◆ What the exercise asks
Entries follow. Return each line that contains the word "addZone".

──────── Exercise data ────────

/-- An input taken in under key `k` of the held values. -/
def ObsState.take (o : ObsState) (k : Nat) (now : Option F32) (conds : BitVec 8) (subst : Bool) : ObsIn :=
  match now with
  | some x => ⟨{ o with lastIn := (o.lastIn.erase k).insert k x }, x, false, true, conds, subst, false⟩
  | none =>
    match o.lastIn.find? (fun e => e.1 == k) with
    | some (_, x) => ⟨o, x, true, true, 0, subst, true⟩
    | none => ⟨o, 0, false, false, 0, subst, true⟩

/-- What the inputs of a step come to: the values in order, and what of them was held, unknown or substituted. -/
structure ObsAll where
  s      : ObsState
  values : List F32
  held   : Bool
  known  : Bool
  conds  : BitVec 8
  subst  : Bool
  lost   : Bool
  deriving DecidableEq, Repr

/-- One more input. -/
def ObsAll.add (a : ObsAll) (k : Nat) (now : Option F32) (conds : BitVec 8) (subst : Bool) : ObsAll :=
  let i := a.s.take k now conds subst
  ⟨i.s, a.values ++ [i.value], a.held || i.held, a.known && i.known, a.conds ||| i.conds, a.subst || i.subst,
    a.lost || i.lost⟩

/-- A cell as an input. -/
def ObsAll.addCell (a : ObsAll) (s : State) (n k ref : Nat) : ObsAll :=
  let v := s.seeFrom (obsSlot n) ref
  a.add k v.num (if v.usable then v.conds else 0) v.isSubst

/-- The inputs of a zone: temperature, humidity, specific airflow and EMC, keys 16 + 4z and up. -/
def ObsAll.addZone (a : ObsAll) (s : State) (n : Nat) (crop : List Byte) (z : Nat) (zn : Zone) : ObsAll :=
  let a := a.addCell s n (16 + 4 * z) zn.tCell
  let ta := a.values.getLastD 0
  let a := if zn.rhCell = 0 then a.add (17 + 4 * z) (some zn.rhConst) 0 false else a.addCell s n (17 + 4 * z) zn.rhCell
  let rh := a.values.getLastD 0
  let q := if fZero zn.qConst then fieldF crop 128 else zn.qConst
  let a := if zn.qCell = 0 then a.add (18 + 4 * z) (some q) 0 false else a.addCell s n (18 + 4 * z) zn.qCell
  a.add (19 + 4 * z) (emc crop ta rh) 0 false

/-- All inputs of a step: inlet moisture and temperature, discharge, then four values for each zone. -/
def State.obsInputs (s : State) (n : Nat) (crop : List Byte) (zs : List Zone) : ObsAll :=
  let a : ObsAll := ⟨s.work.observer n, [], false, true, 0, false, false⟩
  let a := a.addCell s n 0 (s.cfg P.OBS_INLET_M_CELL n)
  let a := a.addCell s n 1 (s.cfg P.OBS_INLET_T_CELL n)
  let a := a.addCell s n 2 (s.cfg P.OBS_DISCH_CELL n)
  (zs.zipIdx).foldl (fun a e => a.addZone s n crop e.2 e.1) a

/-- What a zone does in a step (R301). -/
structure ZoneStep where
  me : F32
  k  : F32
  dm : F32
  dg : F32
  ta : F32
  drying : Bool
  deriving DecidableEq, Repr

/-- The zone constants of a step. -/
def zoneStep (crop : List Byte) (h factor : F32) (drying : Bool) (ta q me : F32) : ZoneStep :=
  let qq := fdiv q (fieldF crop 128)
  let k := fmul (fmul (fmul (fieldF crop 116) (fexp (fneg (fdiv (fieldF crop 120) (fadd ta (fRat 27315 100))))))
    (fpow qq (fieldF crop 124))) factor
  ⟨me, k, fexp (fneg (fmul k h)), fexp (fneg (fdiv (fmul h qq) (fieldF crop 132))), ta, drying⟩

/-- One segment relaxed (R301): moisture and temperature. -/
def relaxSegment (lat : F32) (z : ZoneStep) (m g : F32) : F32 × F32 :=
  let mn := fadd z.me (fmul (fsub m z.me) z.dm)
  (mn, fsub (fadd z.ta (fmul (fsub g z.ta) z.dg)) (fmul lat (fsub m mn)))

────────

◆ Response to the task
def ObsAll.addZone (a : ObsAll) (s : State) (n : Nat) (crop : List Byte) (z : Nat) (zn : Zone) : ObsAll :=
  (zs.zipIdx).foldl (fun a e => a.addZone s n crop e.2 e.1) a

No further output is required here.